Source information Start Marker

-- ==== Sys2Proof/Machine/Calibration.lean ====
section
/-! DEFINITION. The two calibration reads (43_calibration.md): what the completion of each does. -/

namespace Sys2Proof.Machine

/-- Completion in CAL_DISCARD, whatever the outcome: the second read begins at once (R102). -/
def completeDiscard (b : Block) : Reaction :=
  { block := { b with cnt := 0, sess := .calCapture }, rsp := none }

/-- Successful completion in CAL_CAPTURE: the frame, decoded with an all-zero reference, becomes ZREF, and the
estimator starts (R103). -/
def captureReference (b : Block) (F : Frame) : Reaction :=
  let zn := decodeFrame F zeroValues
  respond { estStart { b with zref := toZeroRef zn } with cnt := 0, sess := .ready } opStart .ok (toSample zn) 0

/-- Failed completion in CAL_CAPTURE: the Idle to Started transition is aborted (R104). -/
def abortCalibration (b : Block) (st : Status) : Reaction :=
  raise { b with cnt := 0, sess := .idle } st opStart

/-- Completion in CAL_CAPTURE (R103, R104; 40_frame_assembler.md R72). -/
def completeCapture (b : Block) : ReadOutcome → Reaction
  | .frame F => if validate F then captureReference b F else abortCalibration b .recCrc
  | .short => abortCalibration b .recShort
  | .timeout => abortCalibration b .recTimeout

end Sys2Proof.Machine
end

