-- ==== Sys2Proof/Machine/Wire.lean ====
section
/-! DEFINITION. The frame on the wire as the sensor sends it (30_encoding.md R53), for the event traces of R59. -/

namespace Sys2Proof.Machine

/-- The two bytes of a 16-bit field, low byte first (20_memory.md R32). -/
def fieldBytes (raw : BitVec 16) : List Byte := [raw.extractLsb' 0 8, raw.extractLsb' 8 8]

/-- `MARKER`: W[0], W[1] (R53, R59). -/
def markerBytes : List Byte := [Config.marker0, Config.marker1]

/-- W[2..13]: the six fields in the order Fx, Fy, Fz, Tx, Ty, Tz (R53). -/
def dataBytes (raw : Vector (BitVec 16) 6) : List Byte := raw.toList.flatMap fieldBytes

/-- `BODY(r0, .., r5)`: W[2..15], the data bytes and the CRC of W[0..13], low byte first (R53, R59). -/
def bodyBytes (raw : Vector (BitVec 16) 6) : List Byte :=
  dataBytes raw ++ crcBytes (crc16 (markerBytes ++ dataBytes raw))

/-- One whole frame W[0..15] (R53). -/
def wireFrame (raw : Vector (BitVec 16) 6) : List Byte := markerBytes ++ bodyBytes raw

/-- The bytes hold the marker pair 0x20, 0x4E somewhere (40_frame_assembler.md R75). -/
def hasMarker : List Byte → Bool
  | [] => false
  | [_] => false
  | a :: b :: rest => (a == Config.marker0 && b == Config.marker1) || hasMarker (b :: rest)

end Sys2Proof.Machine
end

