/-- START overwrites the four registers when it opens the session, and leaves it unopened otherwise. -/
theorem startSession_sameButUnobserved (cal : Bool) :
    SameResponse SameButUnobserved (startSession b cal) (startSession c cal) := by
  obtain ⟨hsess, -, hsr, htime, -⟩ := id h
  by_cases hidle : b.sess = .idle
  · have hidle' : c.sess = .idle := hsess.symm.trans hidle
    cases cal with
    | true =>
      rw [startSession_calibrated_of_idle hidle, startSession_calibrated_of_idle hidle']
      exact ⟨rfl, rfl, rfl, hsr, htime, fun hstarted => nomatch hstarted⟩
    | false =>
      rw [startSession_uncalibrated_of_idle hidle, startSession_uncalibrated_of_idle hidle']
      exact ⟨rfl, rfl, rfl, hsr, htime, fun _ => ⟨rfl, htime, rfl, rfl⟩⟩
  · rw [startSession_of_ne_idle hidle, startSession_of_ne_idle (hsess ▸ hidle)]
    exact raise_sameButUnobserved h _ _

/-- The capture read overwrites the four registers when it succeeds, and leads back to IDLE otherwise. -/
theorem completeCapture_sameButUnobserved (o : ReadOutcome) :
    SameResponse SameButUnobserved (completeCapture b o) (completeCapture c o) := by
  obtain ⟨-, -, hsr, htime, -⟩ := h
  have habort (st : Status) :
      SameResponse SameButUnobserved (abortCalibration b st) (abortCalibration c st) :=
    ⟨rfl, rfl, rfl, hsr, htime, fun hstarted => nomatch hstarted⟩
  cases o with
  | frame F =>
    cases hv : validate F with
    | true =>
      rw [completeCapture_of_valid hv, completeCapture_of_valid hv]
      exact ⟨rfl, rfl, rfl, hsr, htime, fun _ => ⟨rfl, htime, rfl, rfl⟩⟩
    | false =>
      rw [completeCapture_of_invalid hv, completeCapture_of_invalid hv]
      exact habort .recCrc
  | short => exact habort .recShort
  | timeout => exact habort .recTimeout

include hs

theorem beginRead_sameButUnobserved : SameResponse SameButUnobserved (beginRead b) (beginRead c) := by
  have hready := ne_ready_of_unstarted hs
  rw [beginRead_of_ne_ready hready, beginRead_of_ne_ready (h.sess_eq ▸ hready)]
  exact raise_sameButUnobserved h _ _

theorem stopSession_sameButUnobserved : SameResponse SameButUnobserved (stopSession b) (stopSession c) := by
  have hready := ne_ready_of_unstarted hs
  rw [stopSession_of_ne_ready hready, stopSession_of_ne_ready (h.sess_eq ▸ hready)]
  exact ⟨rfl, h⟩

theorem restartRate_sameButUnobserved : SameResponse SameButUnobserved (restartRate b) (restartRate c) := by
  have hready := ne_ready_of_unstarted hs
  rw [restartRate_of_ne_ready hready, restartRate_of_ne_ready (h.sess_eq ▸ hready)]
  exact raise_sameButUnobserved h _ _

theorem complete_sameButUnobserved (hb : busy b = true) (o : ReadOutcome) :
    SameResponse SameButUnobserved (complete b o) (complete c o) := by
  obtain ⟨hsess, -, hsr, htime, -⟩ := id h
  rcases (busy_iff b).mp hb with hd | hc | hr
  · rw [complete_of_calDiscard hd, complete_of_calDiscard (hsess.symm.trans hd)]
    exact ⟨rfl, rfl, rfl, hsr, htime, fun hstarted => nomatch hstarted⟩
  · rw [complete_of_calCapture hc, complete_of_calCapture (hsess.symm.trans hc)]
    exact completeCapture_sameButUnobserved h o
  · exact absurd (congrArg sourceState hr) hs
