-- ==== Sys2Proof/WellFormed.lean ====
section
/-! DEFINITION. When an operation is one this configuration of the hardware has. -/

namespace Sys2Proof

/-- `r` is one of the `2K + 2` rotors of the configuration (R8). -/
def RotorId.existsIn (c : Cfg) : RotorId → Bool
  | .controlA => true
  | .controlB => true
  | .psi i    => decide (i < c.k)
  | .chi i    => decide (i < c.k)

/-- `code` is an unsigned number of `DATA_W` bits (R66). -/
def codeFits (c : Cfg) (code : Nat) : Bool := decide (code < 2 ^ c.dataW)

/-- An operation the configuration has: its rotor exists, its code fits the code input. -/
def Instr.wf (c : Cfg) : Instr → Bool
  | .rotorPin r      => r.existsIn c
  | .rotorAdv r      => r.existsIn c
  | .rotorHold r     => r.existsIn c
  | .rotorReset r    => r.existsIn c
  | .bankComb _      => true
  | .bankAdv _       => true
  | .bankHold _      => true
  | .bankReset _     => true
  | .engKey          => true
  | .engStep         => true
  | .engProcess code => codeFits c code
  | .engIdle         => true
  | .engReset        => true

end Sys2Proof
end

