/-! ### The rotor bank (section 3.2) -/

/-- V17 and V18, the banks of FB. -/
theorem test_bank_comb_psi :
    nextOutput (exec (.bankComb .psi) (State.resetOf fb)) = some (.bankOut .psi 5 0b01100#5) := by decide
/-- V19: most significant first; the other order would give `0b10110`. -/
theorem test_bank_comb_chi :
    nextOutput (exec (.bankComb .chi) State.reset) = some (.bankOut .chi 5 0b01101#5) := by decide
/-- V13: the second member wraps. -/
theorem test_bank_adv :
    nextPositions (exec (.bankAdv .psi) (at' t1 (pos 0 0 [0, 2] [0, 0]))) = some (pos 0 0 [1, 0] [0, 0]) := by decide
/-- V14. -/
theorem test_bank_hold :
    nextPositions (exec (.bankHold .psi) (at' t1 (pos 0 0 [1, 0] [0, 0]))) = some (pos 0 0 [1, 0] [0, 0]) := by decide
/-- V15. -/
theorem test_bank_reset :
    nextPositions (exec (.bankReset .psi) (at' t1 (pos 1 1 [1, 2] [2, 1]))) = some (pos 1 1 [0, 0] [2, 1]) := by decide

/-! ### The engine (sections 3.3 to 3.5) -/

/-- V22. -/
theorem test_key_fb : nextOutput (exec .engKey (State.resetOf fb)) = some (.engNet 5 0b01010#5) := by decide
/-- V23. -/
theorem test_key_t2 : nextOutput (exec .engKey State.reset) = some (.engNet 5 0b11000#5) := by decide
/-- V27: `mA = 0`, `mB = 1`. A Psi decision on `controlB`'s pin after a move would differ at V26. -/
theorem test_step_01 :
    nextPositions (exec .engStep (at' t1 (pos 1 1 [0, 0] [1, 1]))) = some (pos 2 1 [1, 1] [2, 0]) := by decide
/-- V29: `mA = 0`, `mB = 0`. -/
theorem test_step_00 :
    nextPositions (exec .engStep (at' Config.reference (pos 2 1 [0, 1, 2, 3, 1] [4, 0, 1, 1, 2]))) =
      some (pos 3 1 [0, 1, 2, 3, 1] [0, 1, 2, 0, 3]) := by decide
/-- V26 and V30, P1 step 1: `mA = 1`, `mB = 0`; the Psi bank holds although `controlB` moves to a 1. -/
theorem test_process_t1 :
    nextPositions (exec (.engProcess 0b11) (State.resetOf t1)) = some (pos 1 1 [0, 0] [1, 1]) ∧
    nextOutput (exec (.engProcess 0b11) (State.resetOf t1)) = some (.engOut 2 0b11#2) := by decide
/-- V40: `DATA_W = 3`, `K = 5`: the top two bits of the result are the key's. -/
theorem test_process_narrow_code :
    nextOutput (exec (.engProcess 0b101) (State.resetOf t2n)) = some (.engOut 5 0b11101#5) := by decide
/-- V39 as one step from `State.reset`: `DATA_W = 7`, `K = 5`: the top two bits are the code's. -/
theorem test_step_process_wide_code :
    nextOutput (step (State.reset.withFetchWord 16 0b110110101)) = some (.engOut 7 0b1110101#7) := by decide
/-- P3 step 4: an idle with its code field set. -/
theorem test_step_idle :
    nextPositions (step { at' t1 (pos 2 1 [1, 2] [2, 0]) with inputs := [0b1100] }) = some (pos 2 1 [1, 2] [2, 0]) := by
  decide
/-- R123's example, with `process` set too. -/
theorem test_step_reset :
    nextPositions (step { at' t1 (pos 2 1 [1, 2] [2, 0]) with inputs := [0b1011] }) = some (pos 0 0 [0, 0] [0, 0]) := by
  decide
/-- V28 on the inner ports (R71): `mA = 1`, `mB = 1`; A, B and `Psi[0]` wrap. -/
theorem test_inner_ports :
    engineEdge t1 false true (pos 2 1 [1, 1] [2, 0]) = .next (pos 0 0 [0, 2] [0, 1]) := by rfl

/-! ### Before the first reset (section 3.8) -/

/-- V55. -/
theorem test_process_before_reset : refusal (exec (.engProcess 0) (State.powerOn t1)) = some .beforeReset := by decide
/-- V56, its first command: an idle leaves the state without a value. -/
theorem test_idle_before_reset :
    nextPositions (exec .engIdle (State.powerOn t1)) = some (State.powerOn t1).pos := by decide
/-- V56, its second command. -/
theorem test_reset_from_power_on :
    nextPositions (exec .engReset (State.powerOn t1)) = some (pos 0 0 [0, 0] [0, 0]) := by decide

/-! ### Configurations (section 3.7) -/

/-- V49. -/
theorem test_empty_controlA :
    refusal (elaborate { rawT1 2 with controlA := [] }) = some (.invalidConfiguration (.emptyRotor .controlA)) := by
  decide
/-- V50. -/
theorem test_empty_psi_member :
    refusal (elaborate { rawT1 2 with bankPsi := [pins [1, 0], []] }) =
      some (.invalidConfiguration (.emptyRotor (.psi 1))) := by decide
/-- V51. -/
theorem test_empty_banks :
    refusal (elaborate { rawT1 2 with bankPsi := [], bankChi := [] }) =
      some (.invalidConfiguration (.emptyBank .psi)) := by decide
/-- V52. -/
theorem test_unequal_banks :
    refusal (elaborate { rawT1 2 with bankChi := [pins [1, 1, 0], pins [0, 1], pins [1]] }) =
      some (.invalidConfiguration .widthMismatch) := by decide
/-- V53: order 1 before order 3. -/
theorem test_first_cause :
    refusal (elaborate { rawT1 2 with controlA := [], bankChi := [pins [1, 1, 0], pins [0, 1], pins [1]] }) =
      some (.invalidConfiguration (.emptyRotor .controlA)) := by decide
/-- V54, and its accepted neighbour. -/
theorem test_zero_dataW :
    refusal (elaborate (rawT1 0)) = some (.invalidConfiguration .badWidth) ∧ isNext (elaborate (rawT1 1)) = true := by
  decide
/-- The remaining rows of R136: an empty Chi bank, `controlB`, a Chi member. -/
theorem test_other_causes :
    refusal (elaborate { rawT1 2 with bankChi := [] }) = some (.invalidConfiguration (.emptyBank .chi)) ∧
    refusal (elaborate { rawT1 2 with controlB := [] }) =
      some (.invalidConfiguration (.emptyRotor .controlB)) ∧
    refusal (elaborate { rawT1 2 with bankChi := [pins [1], []] }) =
      some (.invalidConfiguration (.emptyRotor (.chi 1))) := by decide

/-! ### Witnesses: each meets the hypotheses of the statement named, at the boundary of its clauses -/

/-- A state of T1 in mid-run (P1 step 2), every group at a position of its own. -/
def mid : State := at' t1 (pos 2 1 [1, 2] [2, 0])
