-- ==== Sys2Proof/Machine/Bytes.lean ====
section
/-! DEFINITION. Byte order, field reading and the check code. -/

namespace Sys2Proof.Machine

/-- The low byte of a number. -/
def byte (n : Nat) : Byte := BitVec.ofNat 8 n

/-- A 16-bit field, low byte first (00_scope.md, "Multi-byte fields"). -/
def le16 (n : Nat) : List Byte := [byte n, byte (n / 256)]

/-- A 32-bit field, low byte first. -/
def le32 (n : Nat) : List Byte := [byte n, byte (n / 256), byte (n / 65536), byte (n / 16777216)]

/-- A flag is 0 for clear and 1 for set (R176). -/
def flagByte (b : Bool) : Byte := if b then 1 else 0

/-- The byte at offset `o` of a body or table, as a number. -/
def u8 (b : List Byte) (o : Nat) : Nat := (b.getD o 0).toNat

/-- The 16-bit field at offset `o`. -/
def u16 (b : List Byte) (o : Nat) : Nat := u8 b o + 256 * u8 b (o + 1)

/-- The 24-bit field at offset `o` (R104, the pointer of a table header). -/
def u24 (b : List Byte) (o : Nat) : Nat := u16 b o + 65536 * u8 b (o + 2)

/-- The 32-bit field at offset `o`. -/
def u32 (b : List Byte) (o : Nat) : Nat := u16 b o + 65536 * u16 b (o + 2)

/-- One shift of R165, step 3. -/
def crcShift (c : Crc) : Crc := if c.getLsbD 0 then (c >>> 1) ^^^ 0xA001#16 else c >>> 1

/-- One covered byte of R165, steps 2 and 3. -/
def crcByte (c : Crc) (b : Byte) : Crc :=
  let x := c ^^^ b.setWidth 16
  crcShift (crcShift (crcShift (crcShift (crcShift (crcShift (crcShift (crcShift x)))))))

/-- The check code of R165 over the covered bytes. -/
def crc (covered : List Byte) : Crc := covered.foldl crcByte 0xFFFF#16

end Sys2Proof.Machine
end

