-- ==== Sys2Proof/Machine/Operands.lean ====
section
/-! DEFINITION. The layouts of 11_record_layouts.md: request bodies read into records, records written into replies. -/

namespace Sys2Proof.Machine

/-! ### Reading request bodies -/

/-- Every element of a list of optional values, or none. -/
def allSome {α : Type} : List (Option α) → Option (List α)
  | [] => some []
  | none :: _ => none
  | some a :: l => (allSome l).map fun r => a :: r

/-- `n` lies in a range, both ends included. -/
def inRange (lo hi n : Nat) : Bool := decide (lo ≤ n) && decide (n ≤ hi)

/-- A fixed-gap place of the format record: first slot and a count of 1 to 16 (R22). -/
def readGap (b : List Byte) (o : Nat) : Option Gap :=
  if inRange 1 16 (u8 b (o + 1)) then some { first := u8 b o, count := u8 b (o + 1) } else none

/-- The slot mode of a format record at offset `o` with the fields held in it (R22, R23): T_fixed 2 to 64 and 0 to 3
fixed gaps in FIXED mode; what stands in those places in AUTO mode is not read. -/
def readSlotMode (b : List Byte) (o : Nat) : Option SlotMode :=
  if u8 b (o + 6) = 0 then some .auto
  else if u8 b (o + 6) = 1 then
    if inRange 2 64 (u8 b (o + 7)) && decide (u8 b (o + 11) ≤ 3) then
      (allSome ((List.range (u8 b (o + 11))).map fun i => readGap b (o + 12 + 2 * i))).map
        fun gaps => .fixed (u8 b (o + 7)) gaps
    else none
  else none

/-- The format record at offset `o`, none where check 4 of R24 fails. -/
def readFormatRecord (b : List Byte) (o : Nat) : Option Format :=
  match readSlotMode b o, MarkPolicy.ofCode (u8 b (o + 19)) with
  | some mode, some policy =>
    if inRange 8000 50000 (u16 b o) && inRange 0 1000 (u16 b (o + 2)) && inRange 500 2000 (u16 b (o + 4))
        && inRange 200 3000 (u16 b (o + 8)) && inRange 0 16 (u8 b (o + 10))
        && inRange 100 5000 (u16 b (o + 20)) && inRange 500 10000 (u16 b (o + 22)) then
      some { wn := u16 b o, wt := u16 b (o + 2), p := u16 b (o + 4), mode := mode, m := u16 b (o + 8)
             g := u8 b (o + 10), skewLimit := u8 b (o + 18), markPolicy := policy
             stepLimit := u16 b (o + 20), closeLimit := u16 b (o + 22) }
    else none
  | _, _ => none

/-- Two gaps share a slot (R23). -/
def Gap.meets (x y : Gap) : Bool :=
  decide (x.first < y.first + y.count) && decide (y.first < x.first + x.count)

/-- No two gaps of a list share a slot (R23). -/
def gapsApart : List Gap → Bool
  | [] => true
  | x :: l => !(l.any x.meets) && gapsApart l

/-- The consistency conditions of a FIXED format (R23). An AUTO format has none. -/
def Format.consistent (f : Format) : Bool :=
  match f.mode with
  | .auto => true
  | .fixed t gaps =>
    (f.g == 0 || (decide (f.g + 2 ≤ t) && (t - f.g) % 2 == 0))
      && gaps.all (fun x => decide (x.first + x.count ≤ t))
      && gapsApart gaps
      && (f.g == 0 || gaps.all fun x => !(x.meets { first := (t - f.g) / 2, count := f.g }))
      && decide (f.g + (gaps.map (·.count)).sum + 2 ≤ t)

/-- The leaf entry at offset `o`, none where check 7 of R6 fails for it. -/
def readLeaf (b : List Byte) (o : Nat) : Option Leaf :=
  match Role.ofCode (u8 b o), flagOfCode (u8 b (o + 3)) with
  | some role, some notch =>
    if inRange 40 3000 (u16 b (o + 1)) then some { role := role, caliper := u16 b (o + 1), notch := notch } else none
  | _, _ => none

/-- The `n` leaf entries from offset 5 of a QUEUE_BOOK body. -/
def readLeaves (b : List Byte) (n : Nat) : Option (List Leaf) :=
  allSome ((List.range n).map fun i => readLeaf b (5 + 4 * i))

/-! ### Writing reply bodies -/

/-- An event entry, 8 bytes. -/
def Event.bytes (e : Event) : List Byte :=
  [e.kind.code, reasonCode e.reason] ++ le16 e.book ++ le16 e.seq ++ le16 e.value

/-- A fixed-gap place; a place beyond the count is 0 (R177). -/
def gapPlace (gaps : List Gap) (i : Nat) : List Byte :=
  match gaps[i]? with
  | some x => [byte x.first, byte x.count]
  | none => [0, 0]

/-- The T_fixed field of a format record, 0 in AUTO mode (R177). -/
def SlotMode.tFixed : SlotMode → Nat
  | .auto => 0
  | .fixed t _ => t

/-- A format record, 24 bytes. -/
def Format.bytes (f : Format) : List Byte :=
  le16 f.wn ++ le16 f.wt ++ le16 f.p ++ [f.mode.code, byte f.mode.tFixed] ++ le16 f.m
    ++ [byte f.g, byte f.gaps.length] ++ gapPlace f.gaps 0 ++ gapPlace f.gaps 1 ++ gapPlace f.gaps 2
    ++ [byte f.skewLimit, f.markPolicy.code] ++ le16 f.stepLimit ++ le16 f.closeLimit

/-- A leaf entry, 4 bytes. -/
def Leaf.bytes (l : Leaf) : List Byte := [l.role.code] ++ le16 l.caliper ++ [flagByte l.notch]

/-- A field whose absent code is 0xFFFF (R176). -/
def orFFFF (n : Option Nat) : List Byte := le16 (n.getD 65535)

/-- The plan fields of a sheet entry at offsets 18 to 24: plan state, T, k0, s, notch centre. -/
def planBytes : Option Plan → List Byte
  | none => [0, 0, 0, 0, 0] ++ orFFFF none
  | some p =>
    match p.body with
    | .punched x =>
      [p.state.code, byte x.t, byte x.k0] ++ le16 (BitVec.ofInt 16 x.shift).toNat ++ orFFFF x.notch
    | .board x => [p.state.code, byte x.t, 0, 0, 0] ++ orFFFF none

/-- The flags of a sheet entry: away, mark present, notch done (11_record_layouts.md). -/
def sheetFlags (x : Sheet) (away : Bool) : Nat :=
  (if away then 1 else 0) + (if x.mark.isSome then 2 else 0) + (if x.notchDone then 4 else 0)

/-- A sheet entry, 28 bytes, for a record at a location of R176. -/
def Sheet.bytes (x : Sheet) (location : Byte) (away : Bool) : List Byte :=
  le16 x.seq ++ le16 x.book ++ [byte x.leaf, x.role.code, x.route.code, location, byte (sheetFlags x away)]
    ++ orFFFF (x.edges.map (·.l)) ++ orFFFF (x.edges.map (·.r)) ++ [byte x.skew] ++ orFFFF x.caliper
    ++ [byte ((x.mark.map (·.leaf)).getD 0), byte ((x.mark.map (·.tag)).getD 0)]
    ++ planBytes x.plan ++ [byte x.holesDrilled, reasonCode x.reason, 0]

/-- A LANE entry: location DRILL and marked away, or location LANE. -/
def LaneEntry.bytes (e : LaneEntry) : List Byte := e.sheet.bytes (if e.away then 5 else 4) e.away

/-- The sheet entries of READ_TRACK in file order (R80). -/
def Track.entries (t : Track) : List Byte :=
  (t.reg.toList.map fun x => x.bytes 1 false).flatten ++ (t.punch.toList.map fun x => x.bytes 2 false).flatten
    ++ (t.notch.toList.map fun x => x.bytes 3 false).flatten ++ (t.lane.map LaneEntry.bytes).flatten

/-- A profile, 8 bytes. -/
def Profile.bytes (p : Profile) : List Byte := le16 p.lc ++ le16 p.pc ++ le16 p.po ++ le16 p.pa

/-- A pin of READ_PINS, 5 bytes. -/
def Pin.bytes (x : Pin) : List Byte := byte (x.state.code + if x.worn then 128 else 0) :: le32 x.count

end Sys2Proof.Machine
end

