-- ==== Sys2Proof/Machine/WireCloser.lean ====
section
/-! DEFINITION. Stacker, Wire Feed and Closer (08_stacking_and_wire_closing.md). -/

namespace Sys2Proof.Machine

/-- The LANE without its head (R72). -/
def Track.popLane (t : Track) : Track := { t with lane := t.lane.tail }

/-- A head sheet of a spoiled book is turned into the dump (R135, case 1). -/
def State.dumpSheet (s : State) (id : Nat) : State :=
  ((((s.setTrack s.track.popLane).updateBook id fun b => { b with dumped := b.dumped + 1 }).emit
    (.flap true)).sweep).judgeDrainEnd

/-- Step 2 of R136: an EMPTY tray becomes BUILDING for the sheet's book, and the Wire Feed is asked to start. -/
def State.openTray (s : State) (id : Nat) : State :=
  match s.tray with
  | .empty => (s.setTray (.building id)).wireStart
  | _ => s

/-- Step 3 of R136: with all its leaves stacked the book becomes STACKED, the tray COMPLETE, and the Closer judges. -/
def State.completeTray (s : State) (id : Nat) : State :=
  match s.book? id with
  | none => s
  | some b =>
    if b.stacked = b.leaves.length then
      ((s.updateBook id fun b => { b with state := .stacked }).setTray (.complete id)).judgeCloser
    else s

/-- A sheet is laid on the tray (R136); an empty track is reported to Line Control (R78). -/
def State.stackSheet (s : State) (id : Nat) : State :=
  let s := (s.setTrack s.track.popLane).updateBook id fun b => { b with stacked := b.stacked + 1 }
  ((s.openTray id).completeTray id).judgeDrainEnd

/-- The head is stacked: the tray is EMPTY, or BUILDING for the head's book (R135, case 2). -/
def Tray.takes (t : Tray) (id : Nat) : Bool :=
  match t with
  | .empty => true
  | .building book => book == id
  | .complete _ => false

/-- The Stacker judges a head of a book (R135): dumped, stacked, or it waits. -/
def State.offerHead (s : State) (id : Nat) : State :=
  match s.book? id with
  | none => s
  | some b =>
    if b.state = .spoiled then s.dumpSheet id
    else if s.tray.takes id then s.stackSheet id
    else s

/-- The lane head is handed to the Stacker at an OPEN (R72). -/
def State.handOver (s : State) : State :=
  match s.track.lane with
  | [] => s
  | e :: _ => if e.away then s else s.offerHead e.sheet.book

/-- CUT_DONE is taken (R141, R142). -/
def State.cutDone (s : State) : State :=
  match s.wire.feeder with
  | .feeding id loops (.running _) =>
    if s.isSpoiled id then s.dropCut
    else (s.setWire { s.wire with feeder := .cutReady id loops }).judgeCloser
  | _ => s

/-- The 3 000 ms of the feed timer run out (R141). -/
def State.feedExpiry (s : State) : State :=
  match s.wire.feeder with
  | .feeding id loops (.running _) =>
    (s.setWire { s.wire with feeder := .feeding id loops .timedOut }).halt .feedFault
  | _ => s

/-- The start of a waiting feeder is made again (R143, item 2). -/
def State.retryCut (s : State) : State :=
  match s.wire.feeder with
  | .waitingWire id =>
    match s.book? id with
    | some b => s.startCut b false
    | none => s
  | _ => s

/-- The most loops and hooks the counts hold (R138, R143). -/
def clampTo (top n : Nat) : Nat := if top < n then top else n

/-- The effect of an accepted SET_WIRE_SUPPLY (R143). -/
def State.supply (s : State) (spool low hooks : Nat) : State :=
  ((s.setWire { s.wire with
      spool := clampTo 1000000 spool, lowMark := clampTo 1000000 low, hooks := clampTo 9999 hooks }).retryCut).judgeCloser

/-- SET_WIRE_SUPPLY (R143). -/
def reqSetWireSupply (body : List Byte) (s : State) : Response :=
  if body.length ≠ 10 then s.refuse .badLength
  else
    let s := s.supply (u32 body 0) (u32 body 4) (u16 body 8)
    s.accept (le32 s.wire.spool ++ le32 s.wire.lowMark ++ le16 s.wire.hooks ++ [s.wire.feeder.code])

/-- CLOSE_DONE is taken (R147): BOOK_BOUND, and the record is removed (R18). -/
def State.closeDone (s : State) : State :=
  match s.closer.mode with
  | .closing id _ (.running _) =>
    let t := ((s.book? id).bind (·.tBook)).getD 0
    let s := (s.push (plainEvent .bookBound id t)).setBooks (s.books.filter fun b => !(b.id == id))
    (s.setCloser { s.closer with mode := .idle }).judgeCloser
  | _ => s

/-- The close limit runs out (R147). -/
def State.closeExpiry (s : State) : State :=
  match s.closer.mode with
  | .closing id limit (.running _) =>
    (s.setCloser { s.closer with mode := .closing id limit .timedOut }).halt .closeFault
  | _ => s

end Sys2Proof.Machine
end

Source information End Marker

**Task statement**
Would you copy, unchanged, the stretch of the records above that begins at the line containing "sess := .calCapture" and ends at the line containing "(20_memory.md R32). -/", and only that?

**Finished task**
  { block := { b with cnt := 0, sess := .calCapture }, rsp := none }

/-- Successful completion in CAL_CAPTURE: the frame, decoded with an all-zero reference, becomes ZREF, and the
estimator starts (R103). -/
def captureReference (b : Block) (F : Frame) : Reaction :=
  let zn := decodeFrame F zeroValues
  respond { estStart { b with zref := toZeroRef zn } with cnt := 0, sess := .ready } opStart .ok (toSample zn) 0

/-- Failed completion in CAL_CAPTURE: the Idle to Started transition is aborted (R104). -/
def abortCalibration (b : Block) (st : Status) : Reaction :=
  raise { b with cnt := 0, sess := .idle } st opStart

/-- Completion in CAL_CAPTURE (R103, R104; 40_frame_assembler.md R72). -/
def completeCapture (b : Block) : ReadOutcome → Reaction
  | .frame F => if validate F then captureReference b F else abortCalibration b .recCrc
  | .short => abortCalibration b .recShort
  | .timeout => abortCalibration b .recTimeout

end Sys2Proof.Machine
end

-- ==== Sys2Proof/Machine/Wire.lean ====
section
/-! DEFINITION. The frame on the wire as the sensor sends it (30_encoding.md R53), for the event traces of R59. -/

namespace Sys2Proof.Machine

/-- The two bytes of a 16-bit field, low byte first (20_memory.md R32). -/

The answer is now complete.